Monza 2023 magazine now available for download

News | June 6, 2023

Our magazine for the Hankook 12H MONZA is now available for digital download. This month, we speak with Wolf-Power Racing boss – and namesake – Raphael about developing their second generation Audi RS 3 LMS TCR, we take a look at the series’ debut of the new Porsche 992 GT3 R (with Herberth Motorsport and the distinctively-liveried Modena Motorsport), and we go ‘Head-to-Head’ with Gostner sisters Corinna and Manuela. All that and more in this month’s magazine.

It’s not much of a stretch to say that the Autodromo Nazionale Monza is one of – if not the – most acclaimed circuits on this year’s 24H SERIES powered by Hankook calendar. Opened in 1922, as radioleman.com’s Joe Bradley explains in his monthly column, the Autodromo was the brainchild of the Automobile Club of Milan, both as a 25th anniversary celebrations of the association as well as a proving ground for the Italian motoring industry.

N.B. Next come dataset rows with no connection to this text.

/-- (Indirect,X) reads its pointer at (b + X) mod 256 in page 0, the high byte wrapping within page 0. Derived from
40_fetch_addressing.md section 3, 92_eei_decisions.md D6. The wrap of the pointer is the spec's own choice
(`ZP_PTR_WRAP`, D6; log entry 2). -/
def Obligations.IndirectXMode : Prop :=
  ∀ s : State,
    let b := s.readMem (s.pc + 1)
    let p := (b.toNat + s.x.toNat) % 256
    let pointer := fun hiAddr : Nat =>
      (s.readMem (BitVec.ofNat 16 p)).toNat + 256 * (s.readMem (BitVec.ofNat 16 hiAddr)).toNat
    (s.nextOpcode = 0xA1 → ∃ t, step s = .next t ∧ t.pc = s.pc + 2 ∧
      t.a = s.readMem (BitVec.ofNat 16 (pointer ((p + 1) % 256)))) ∧
    (indirectXWith true b s).toNat = pointer ((p + 1) % 256) ∧ (indirectXWith false b s).toNat = pointer (p + 1)

/-- (Indirect),Y reads its pointer at b in page 0, the high byte wrapping within page 0, and adds Y mod 65536. Derived
from 40_fetch_addressing.md section 3, 92_eei_decisions.md D6. The wrap of the pointer is the spec's own choice
(`ZP_PTR_WRAP`, D6; log entry 2). -/
def Obligations.IndirectYMode : Prop :=
  ∀ s : State,
    let b := s.readMem (s.pc + 1)
    let target := fun hiAddr : Nat =>
      ((s.readMem (BitVec.ofNat 16 b.toNat)).toNat + 256 * (s.readMem (BitVec.ofNat 16 hiAddr)).toNat + s.y.toNat) % 65536
    (s.nextOpcode = 0xB1 → ∃ t, step s = .next t ∧ t.pc = s.pc + 2 ∧
      t.a = s.readMem (BitVec.ofNat 16 (target ((b.toNat + 1) % 256)))) ∧
    (indirectYWith true b s).toNat = target ((b.toNat + 1) % 256) ∧ (indirectYWith false b s).toNat = target (b.toNat + 1)

/-- A branch adds its signed displacement to the PC past the displacement byte, mod 65536. Formalises R114. -/
def Obligations.RelativeMode : Prop :=
  ∀ s : State, s.nextOpcode = 0xD0 →
    let b := s.readMem (s.pc + 1)
    ∃ t, step s = .next t ∧ Frame [.pc] s t ∧
      (t.pc.toNat : Int) = ((s.pc.toNat : Int) + 2 + (if s.flag .z = false then b.toInt else 0)) % 65536

/-- The adder gives the sum mod 256, the carry out of the exact sum, and the signed overflow. Derived from
41_arithmetic.md section 1. The last clause is the spec's own inference: R130 marks it '[derived: the signed reading
of `vout` from the formula]'. -/
def Obligations.AdderIsExact : Prop :=
  ∀ (a m : Byte) (c : Bool),
    (addCore a m c).r.toNat = (a.toNat + m.toNat + c.toNat) % 256 ∧
    (addCore a m c).cout = decide (a.toNat + m.toNat + c.toNat > 255) ∧
    (addCore a m c).vout =
      (decide ((a ^^^ (addCore a m c).r) &&& 0x80 ≠ 0) && decide ((a ^^^ m) &&& 0x80 = 0)) ∧
    ((addCore a m c).vout = true ↔ a.toInt + m.toInt + (c.toNat : Int) < -128 ∨ 127 < a.toInt + m.toInt + (c.toNat : Int))

/-- ADC: A becomes (A + M + C) mod 256 in every form, with C, V, Z and N from the sum and nothing else changed.
Derived from R130, 41_arithmetic.md section 2, 92_eei_decisions.md D18. Z and N are the spec's own choice (D18; log
entry 3); D has no part in it (D9; log entry 4). -/
def Obligations.AdcAddsWithCarry : Prop :=
  ∀ (b : Byte) (w : Word) (s : State), ∀ f ∈ adcForms b w s,
    decode f.bytes = .ok (f.instr, []) ∧
    ∃ t, exec f.instr s = .next t ∧
      t.a.toNat = (s.a.toNat + (f.src.read s).toNat + (s.flag .c).toNat) % 256 ∧
      t.flag .c = decide (255 < s.a.toNat + (f.src.read s).toNat + (s.flag .c).toNat) ∧
      (t.flag .v = true ↔ s.a.toInt + (f.src.read s).toInt + ((s.flag .c).toNat : Int) < -128 ∨
        127 < s.a.toInt + (f.src.read s).toInt + ((s.flag .c).toNat : Int)) ∧
      ZNFrom t.a t ∧ Frame [.a, .flag .c, .flag .v, .flag .z, .flag .n] s t

/-- SBC: A becomes (A - M - (1 - C)) mod 256 in every form, with C, V, Z and N from the difference and nothing else
changed. Derived from R130, 41_arithmetic.md section 2, 92_eei_decisions.md D18. Z and N are the spec's own choice
(D18; log entry 3); D has no part in it (D9; log entry 4). -/
def Obligations.SbcSubtractsWithBorrow : Prop :=
  ∀ (b : Byte) (w : Word) (s : State), ∀ f ∈ sbcForms b w s,
    decode f.bytes = .ok (f.instr, []) ∧
    ∃ t, exec f.instr s = .next t ∧
      (t.a.toNat : Int) = ((s.a.toNat : Int) - (f.src.read s).toNat - (1 - (s.flag .c).toNat)) % 256 ∧
      t.flag .c = decide ((f.src.read s).toNat + (1 - (s.flag .c).toNat) ≤ s.a.toNat) ∧
      (t.flag .v = true ↔ s.a.toInt - (f.src.read s).toInt - (1 - ((s.flag .c).toNat : Int)) < -128 ∨
        127 < s.a.toInt - (f.src.read s).toInt - (1 - ((s.flag .c).toNat : Int))) ∧
      ZNFrom t.a t ∧ Frame [.a, .flag .c, .flag .v, .flag .z, .flag .n] s t

/-- ADC with carry c, then SBC of the same byte with carry 1 - c, gives A back; with the carry ADC made, only if it is
1 - c. Derived from 41_arithmetic.md section 3. The laws of R134 are the spec's own inference: it marks them
'[derived: from rules R130 to R132]'. -/
def Obligations.AdcThenSbcRestoresA : Prop :=
  ∀ (m : Byte) (s : State), ∃ t u u', exec (.adcImm m) s = .next t ∧
    exec (.sbcImm m) (t.setFlag .c (!s.flag .c)) = .next u ∧ u.a = s.a ∧
    exec (.sbcImm m) t = .next u' ∧ (u'.a = s.a ↔ t.flag .c ≠ s.flag .c)

/-- AND, ORA and EOR combine A with the operand bit by bit in every form, set Z and N, and change nothing else.
Formalises R140, R141, R142. -/
def Obligations.LogicalOperationsCombineAWithMemory : Prop :=
  ∀ (b : Byte) (w : Word) (s : State), ∀ g ∈ [((· && ·), andForms b w s), ((· || ·), oraForms b w s), (xor, eorForms b w s)],
    ∀ f ∈ g.2, decode f.bytes = .ok (f.instr, []) ∧
    ∃ t, exec f.instr s = .next t ∧
      (∀ k, k < 8 → t.a.getLsbD k = g.1 (s.a.getLsbD k) ((f.src.read s).getLsbD k)) ∧
      ZNFrom t.a t ∧ Frame [.a, .flag .z, .flag .n] s t

/-- BIT sets Z from A and M, copies bits 7 and 6 of M to N and V, and changes nothing else. Derived from 42_logical.md
R143, 92_eei_decisions.md D19. That BIT has these two forms is the spec's own choice (D19; log entry 3). -/
def Obligations.BitTestsMemoryAgainstA : Prop :=
  ∀ (b : Byte) (w : Word) (s : State), ∀ f ∈ bitForms b w,
    decode f.bytes = .ok (f.instr, []) ∧
    ∃ t, exec f.instr s = .next t ∧
      (t.flag .z = true ↔ ∀ k, k < 8 → ¬(s.a.getLsbD k = true ∧ (f.src.read s).getLsbD k = true)) ∧
      t.flag .n = (f.src.read s).getLsbD 7 ∧ t.flag .v = (f.src.read s).getLsbD 6 ∧
      Frame [.flag .z, .flag .n, .flag .v] s t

Well, until the arrival of World War II, during which the venue was used as offices, safe storage for public Automobile Registry archives, and even overflow for Milan’s zoological gardens. 

 

Unsurprising for any long-tenured racing facility, transformations came and went in the ensuing years. Competitors ran the original 10km, road-cum-oval configuration from 1922 to 1929, with a transition road from the road course to the oval – positioned just before the present day Curva Parabolica – briefly introducing the amalgamated ‘Florio’ course, though this 6.6km layout barely lasted the decade. The loss of Giuseppe Campari, Baconin Borzacchini and Count Stanisław Czaykowski on the oval’s south curve in 1933 – on the same day – led to two artificial chicanes being introduced in the interest of safety (a hilarious concept, given that speeds still brushed 105km). These would be the most significant track alterations until 1938, when a dedicated road course, which demolished much of the original oval banking, was constructed primarily for Italy’s motor industry, the latter buoyed by two years of supremacy over its German rivals. 

 

Post-war, plans for a complete restoration were high on ACM’s to-do list (incredibly, the circuit was back up and running in just two months ahead of the 1948 Italian Grand Prix), and by 1955, plans were in-place to rebuild the oval – albeit with more aggressive banking on reinforced concrete pillars, capable of adhering to faster racing machinery – and remodel the road course with a more ‘parabolic’ final corner. It’s a configuration that, almost 60 years after its construction, remains ingrained in the hearts of motor racing fans to this day. True, the oval, used in tandem with the road course for the Grand Prix in ’55, ’56, ’60 and ’61, was retired for good following the demise of Wolfgang von Tripps and 11 spectators in 1961, while chicanes – namely Variante Ascari and, for 1976, Variantes Rettifilo and Roggia – quickly followed Jochen Rindt’s death in 1970 in an effort to quell speeds. But the track remains the oldest purpose-built racing track still in use in Europe, and is beaten worldwide only Indianapolis. Monza’s is a heritage, of which we’ve barely scratched the surface, that positively seeps through the asphalt. 

 

A history that, in 2020, CREVENTIC was privileged to join with the inaugural Hankook 12H MONZA, the longest endurance motor race the circuit has hosted to-date, and an event that remains one of the closest, and most dramatic, in 24H SERIES history. One our championship contenders could very easily emulate this weekend. Another chapter in the already storied history at Monza.